▶ **Brief**
Here is the task for the records below: repeat exactly the lines from the one with "made or not. -/" to the one with "theorem State.atHome_answers (quiet", both included, and nothing else.

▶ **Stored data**
########################################

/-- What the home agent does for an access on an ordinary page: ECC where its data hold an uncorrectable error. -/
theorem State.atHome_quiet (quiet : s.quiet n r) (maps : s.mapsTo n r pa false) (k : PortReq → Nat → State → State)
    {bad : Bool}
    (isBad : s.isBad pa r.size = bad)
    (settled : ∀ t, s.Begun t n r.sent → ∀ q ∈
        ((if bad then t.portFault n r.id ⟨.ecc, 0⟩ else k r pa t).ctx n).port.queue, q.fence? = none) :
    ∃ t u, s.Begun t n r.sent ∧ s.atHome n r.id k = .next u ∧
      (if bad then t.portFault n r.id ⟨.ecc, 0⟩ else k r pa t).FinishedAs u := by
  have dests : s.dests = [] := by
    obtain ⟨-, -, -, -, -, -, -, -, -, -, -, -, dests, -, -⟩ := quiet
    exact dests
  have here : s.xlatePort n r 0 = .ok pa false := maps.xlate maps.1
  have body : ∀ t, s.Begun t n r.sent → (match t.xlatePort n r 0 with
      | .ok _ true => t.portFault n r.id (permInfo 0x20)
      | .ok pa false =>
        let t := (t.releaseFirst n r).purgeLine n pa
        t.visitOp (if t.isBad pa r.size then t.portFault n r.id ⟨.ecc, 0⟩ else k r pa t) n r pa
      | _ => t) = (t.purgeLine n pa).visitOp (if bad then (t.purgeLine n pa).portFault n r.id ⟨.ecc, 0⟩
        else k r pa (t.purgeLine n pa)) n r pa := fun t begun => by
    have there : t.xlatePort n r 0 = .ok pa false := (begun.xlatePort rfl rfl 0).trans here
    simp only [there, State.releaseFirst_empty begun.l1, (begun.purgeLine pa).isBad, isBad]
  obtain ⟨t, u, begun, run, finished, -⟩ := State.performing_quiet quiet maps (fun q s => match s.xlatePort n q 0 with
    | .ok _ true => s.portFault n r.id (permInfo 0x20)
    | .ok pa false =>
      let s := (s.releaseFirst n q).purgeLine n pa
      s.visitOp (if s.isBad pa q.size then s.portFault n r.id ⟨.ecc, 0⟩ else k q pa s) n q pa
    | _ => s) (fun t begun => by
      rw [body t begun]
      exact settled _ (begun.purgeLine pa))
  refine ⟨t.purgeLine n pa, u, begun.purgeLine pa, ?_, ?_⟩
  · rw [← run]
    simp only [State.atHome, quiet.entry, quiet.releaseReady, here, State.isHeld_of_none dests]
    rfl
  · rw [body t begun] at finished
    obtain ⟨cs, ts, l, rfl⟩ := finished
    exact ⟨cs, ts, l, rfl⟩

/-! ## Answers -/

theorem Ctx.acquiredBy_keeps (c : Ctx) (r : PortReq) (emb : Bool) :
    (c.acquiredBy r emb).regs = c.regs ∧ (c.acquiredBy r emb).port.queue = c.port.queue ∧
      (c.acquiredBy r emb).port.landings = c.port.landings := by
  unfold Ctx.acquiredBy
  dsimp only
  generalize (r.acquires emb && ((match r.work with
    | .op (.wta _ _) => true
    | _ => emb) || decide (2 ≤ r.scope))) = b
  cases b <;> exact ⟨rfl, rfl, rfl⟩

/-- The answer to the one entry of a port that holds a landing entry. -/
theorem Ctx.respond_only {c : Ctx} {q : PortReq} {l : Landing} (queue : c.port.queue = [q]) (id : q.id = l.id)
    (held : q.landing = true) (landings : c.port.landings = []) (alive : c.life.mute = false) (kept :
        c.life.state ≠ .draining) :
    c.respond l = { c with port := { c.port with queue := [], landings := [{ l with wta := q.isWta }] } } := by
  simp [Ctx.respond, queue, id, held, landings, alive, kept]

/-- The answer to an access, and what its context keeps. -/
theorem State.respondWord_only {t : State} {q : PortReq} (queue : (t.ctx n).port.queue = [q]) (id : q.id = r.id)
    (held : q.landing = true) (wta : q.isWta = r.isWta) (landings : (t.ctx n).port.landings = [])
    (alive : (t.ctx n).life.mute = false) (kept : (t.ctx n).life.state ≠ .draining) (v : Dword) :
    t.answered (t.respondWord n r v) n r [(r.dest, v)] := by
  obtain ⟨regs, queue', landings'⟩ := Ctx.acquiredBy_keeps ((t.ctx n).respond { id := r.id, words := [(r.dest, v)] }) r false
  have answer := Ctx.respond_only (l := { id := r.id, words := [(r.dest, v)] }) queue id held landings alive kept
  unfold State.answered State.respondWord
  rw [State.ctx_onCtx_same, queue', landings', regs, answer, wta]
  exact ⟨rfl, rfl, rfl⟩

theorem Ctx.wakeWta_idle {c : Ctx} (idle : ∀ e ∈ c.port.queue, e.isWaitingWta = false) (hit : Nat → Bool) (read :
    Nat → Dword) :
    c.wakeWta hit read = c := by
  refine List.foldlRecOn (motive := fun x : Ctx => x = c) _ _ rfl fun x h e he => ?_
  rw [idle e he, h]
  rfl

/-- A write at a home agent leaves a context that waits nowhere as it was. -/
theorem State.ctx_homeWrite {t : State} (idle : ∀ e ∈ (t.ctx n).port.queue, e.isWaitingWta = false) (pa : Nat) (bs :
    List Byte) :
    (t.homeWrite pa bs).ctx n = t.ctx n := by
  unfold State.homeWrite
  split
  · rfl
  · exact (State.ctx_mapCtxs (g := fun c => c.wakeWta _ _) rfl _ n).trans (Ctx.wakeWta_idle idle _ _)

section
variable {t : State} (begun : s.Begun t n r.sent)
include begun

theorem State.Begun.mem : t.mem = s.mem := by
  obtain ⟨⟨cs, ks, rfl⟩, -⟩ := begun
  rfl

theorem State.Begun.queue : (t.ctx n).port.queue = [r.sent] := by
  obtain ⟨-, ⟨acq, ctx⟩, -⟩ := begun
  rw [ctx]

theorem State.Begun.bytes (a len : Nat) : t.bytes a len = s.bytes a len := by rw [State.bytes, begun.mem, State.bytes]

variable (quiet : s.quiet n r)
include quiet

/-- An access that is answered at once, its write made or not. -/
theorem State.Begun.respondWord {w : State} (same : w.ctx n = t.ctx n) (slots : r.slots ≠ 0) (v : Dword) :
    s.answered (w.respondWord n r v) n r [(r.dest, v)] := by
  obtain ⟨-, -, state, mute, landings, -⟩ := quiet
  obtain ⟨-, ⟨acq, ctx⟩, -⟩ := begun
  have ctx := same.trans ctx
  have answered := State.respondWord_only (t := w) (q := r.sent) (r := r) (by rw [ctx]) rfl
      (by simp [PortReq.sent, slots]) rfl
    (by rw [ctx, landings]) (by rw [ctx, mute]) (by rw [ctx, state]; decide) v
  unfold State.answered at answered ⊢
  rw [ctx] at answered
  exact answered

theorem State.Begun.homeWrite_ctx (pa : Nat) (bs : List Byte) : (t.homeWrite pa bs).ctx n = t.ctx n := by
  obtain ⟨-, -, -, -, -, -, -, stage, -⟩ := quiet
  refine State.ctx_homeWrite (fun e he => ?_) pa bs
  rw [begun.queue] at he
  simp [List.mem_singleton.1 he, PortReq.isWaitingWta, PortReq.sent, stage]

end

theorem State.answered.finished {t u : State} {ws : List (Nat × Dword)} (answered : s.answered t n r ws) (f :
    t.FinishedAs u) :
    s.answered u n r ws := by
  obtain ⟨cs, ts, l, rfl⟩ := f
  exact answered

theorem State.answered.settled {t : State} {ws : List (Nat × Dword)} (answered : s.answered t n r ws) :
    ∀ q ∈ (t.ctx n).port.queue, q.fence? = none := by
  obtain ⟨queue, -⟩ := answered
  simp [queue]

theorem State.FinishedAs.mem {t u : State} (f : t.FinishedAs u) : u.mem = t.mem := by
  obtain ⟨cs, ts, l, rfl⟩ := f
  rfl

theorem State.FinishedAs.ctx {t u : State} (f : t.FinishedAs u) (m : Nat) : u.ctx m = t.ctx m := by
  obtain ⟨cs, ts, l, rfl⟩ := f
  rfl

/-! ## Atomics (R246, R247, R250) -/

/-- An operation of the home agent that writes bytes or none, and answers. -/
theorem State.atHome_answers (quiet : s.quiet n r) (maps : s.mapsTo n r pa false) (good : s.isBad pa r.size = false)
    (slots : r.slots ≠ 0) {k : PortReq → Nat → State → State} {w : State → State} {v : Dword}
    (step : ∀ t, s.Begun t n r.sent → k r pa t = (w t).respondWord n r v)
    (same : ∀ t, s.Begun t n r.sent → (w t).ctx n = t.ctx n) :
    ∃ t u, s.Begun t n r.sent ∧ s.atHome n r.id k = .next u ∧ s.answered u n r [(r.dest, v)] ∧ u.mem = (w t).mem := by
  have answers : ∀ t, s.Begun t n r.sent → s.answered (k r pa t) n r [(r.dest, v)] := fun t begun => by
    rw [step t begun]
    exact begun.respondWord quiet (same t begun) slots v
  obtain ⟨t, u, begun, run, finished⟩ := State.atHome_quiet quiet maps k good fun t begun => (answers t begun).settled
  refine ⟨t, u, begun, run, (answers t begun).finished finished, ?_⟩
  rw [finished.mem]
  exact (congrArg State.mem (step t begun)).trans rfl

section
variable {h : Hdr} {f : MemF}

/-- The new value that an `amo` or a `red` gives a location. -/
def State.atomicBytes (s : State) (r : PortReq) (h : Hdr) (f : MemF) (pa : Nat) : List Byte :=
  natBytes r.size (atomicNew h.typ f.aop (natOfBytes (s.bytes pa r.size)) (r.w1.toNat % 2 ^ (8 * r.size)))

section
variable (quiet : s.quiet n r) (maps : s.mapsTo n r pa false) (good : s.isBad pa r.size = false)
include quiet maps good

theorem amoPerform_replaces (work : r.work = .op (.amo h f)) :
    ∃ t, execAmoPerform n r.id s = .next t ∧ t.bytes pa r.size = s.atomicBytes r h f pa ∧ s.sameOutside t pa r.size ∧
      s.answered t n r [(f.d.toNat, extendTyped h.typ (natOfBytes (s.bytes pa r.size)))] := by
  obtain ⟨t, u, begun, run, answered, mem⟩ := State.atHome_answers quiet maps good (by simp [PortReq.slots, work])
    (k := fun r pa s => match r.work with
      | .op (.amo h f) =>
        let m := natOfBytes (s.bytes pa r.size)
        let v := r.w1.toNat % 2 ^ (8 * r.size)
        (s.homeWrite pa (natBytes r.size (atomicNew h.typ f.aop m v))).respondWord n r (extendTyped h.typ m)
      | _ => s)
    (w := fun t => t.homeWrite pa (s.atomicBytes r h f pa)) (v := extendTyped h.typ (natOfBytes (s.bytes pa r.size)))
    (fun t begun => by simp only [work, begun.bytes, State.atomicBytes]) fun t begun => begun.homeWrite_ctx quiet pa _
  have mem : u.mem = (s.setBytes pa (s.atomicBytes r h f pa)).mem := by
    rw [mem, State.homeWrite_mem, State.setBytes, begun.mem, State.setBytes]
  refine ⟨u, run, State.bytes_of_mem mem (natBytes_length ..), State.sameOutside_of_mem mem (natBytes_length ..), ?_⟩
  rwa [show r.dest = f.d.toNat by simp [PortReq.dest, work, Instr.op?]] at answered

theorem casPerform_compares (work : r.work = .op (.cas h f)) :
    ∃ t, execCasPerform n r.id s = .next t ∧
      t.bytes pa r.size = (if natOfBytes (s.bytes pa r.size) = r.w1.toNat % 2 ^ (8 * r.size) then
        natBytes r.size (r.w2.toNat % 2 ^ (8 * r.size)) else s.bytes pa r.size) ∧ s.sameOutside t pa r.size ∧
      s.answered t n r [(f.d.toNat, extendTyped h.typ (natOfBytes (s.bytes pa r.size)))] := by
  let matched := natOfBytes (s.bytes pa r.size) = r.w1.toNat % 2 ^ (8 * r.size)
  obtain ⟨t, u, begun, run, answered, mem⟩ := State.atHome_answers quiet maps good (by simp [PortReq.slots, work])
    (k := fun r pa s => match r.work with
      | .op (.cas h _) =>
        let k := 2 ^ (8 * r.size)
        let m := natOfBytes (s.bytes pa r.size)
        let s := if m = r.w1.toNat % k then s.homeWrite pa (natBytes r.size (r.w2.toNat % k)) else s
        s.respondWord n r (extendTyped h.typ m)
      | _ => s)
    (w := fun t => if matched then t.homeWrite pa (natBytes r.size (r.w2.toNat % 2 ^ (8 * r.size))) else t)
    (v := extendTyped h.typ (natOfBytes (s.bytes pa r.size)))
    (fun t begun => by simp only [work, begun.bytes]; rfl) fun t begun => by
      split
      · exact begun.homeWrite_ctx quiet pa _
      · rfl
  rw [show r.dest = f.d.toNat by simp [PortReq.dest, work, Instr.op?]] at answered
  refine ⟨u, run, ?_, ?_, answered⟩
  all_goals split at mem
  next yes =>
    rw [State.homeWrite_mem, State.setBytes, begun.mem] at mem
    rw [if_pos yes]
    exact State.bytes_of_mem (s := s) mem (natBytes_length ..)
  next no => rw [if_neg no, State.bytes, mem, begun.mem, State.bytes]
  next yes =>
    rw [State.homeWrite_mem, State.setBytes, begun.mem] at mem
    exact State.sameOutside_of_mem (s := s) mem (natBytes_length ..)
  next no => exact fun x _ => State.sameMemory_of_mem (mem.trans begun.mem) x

########################################

▶ **The completed task**
/-- An access that is answered at once, its write made or not. -/
theorem State.Begun.respondWord {w : State} (same : w.ctx n = t.ctx n) (slots : r.slots ≠ 0) (v : Dword) :
    s.answered (w.respondWord n r v) n r [(r.dest, v)] := by
  obtain ⟨-, -, state, mute, landings, -⟩ := quiet
  obtain ⟨-, ⟨acq, ctx⟩, -⟩ := begun
  have ctx := same.trans ctx
  have answered := State.respondWord_only (t := w) (q := r.sent) (r := r) (by rw [ctx]) rfl
      (by simp [PortReq.sent, slots]) rfl
    (by rw [ctx, landings]) (by rw [ctx, mute]) (by rw [ctx, state]; decide) v
  unfold State.answered at answered ⊢
  rw [ctx] at answered
  exact answered

theorem State.Begun.homeWrite_ctx (pa : Nat) (bs : List Byte) : (t.homeWrite pa bs).ctx n = t.ctx n := by
  obtain ⟨-, -, -, -, -, -, -, stage, -⟩ := quiet
  refine State.ctx_homeWrite (fun e he => ?_) pa bs
  rw [begun.queue] at he
  simp [List.mem_singleton.1 he, PortReq.isWaitingWta, PortReq.sent, stage]

end

theorem State.answered.finished {t u : State} {ws : List (Nat × Dword)} (answered : s.answered t n r ws) (f :
    t.FinishedAs u) :
    s.answered u n r ws := by
  obtain ⟨cs, ts, l, rfl⟩ := f
  exact answered

theorem State.answered.settled {t : State} {ws : List (Nat × Dword)} (answered : s.answered t n r ws) :
    ∀ q ∈ (t.ctx n).port.queue, q.fence? = none := by
  obtain ⟨queue, -⟩ := answered
  simp [queue]

theorem State.FinishedAs.mem {t u : State} (f : t.FinishedAs u) : u.mem = t.mem := by
  obtain ⟨cs, ts, l, rfl⟩ := f
  rfl

theorem State.FinishedAs.ctx {t u : State} (f : t.FinishedAs u) (m : Nat) : u.ctx m = t.ctx m := by
  obtain ⟨cs, ts, l, rfl⟩ := f
  rfl

/-! ## Atomics (R246, R247, R250) -/

/-- An operation of the home agent that writes bytes or none, and answers. -/
theorem State.atHome_answers (quiet : s.quiet n r) (maps : s.mapsTo n r pa false) (good : s.isBad pa r.size = false)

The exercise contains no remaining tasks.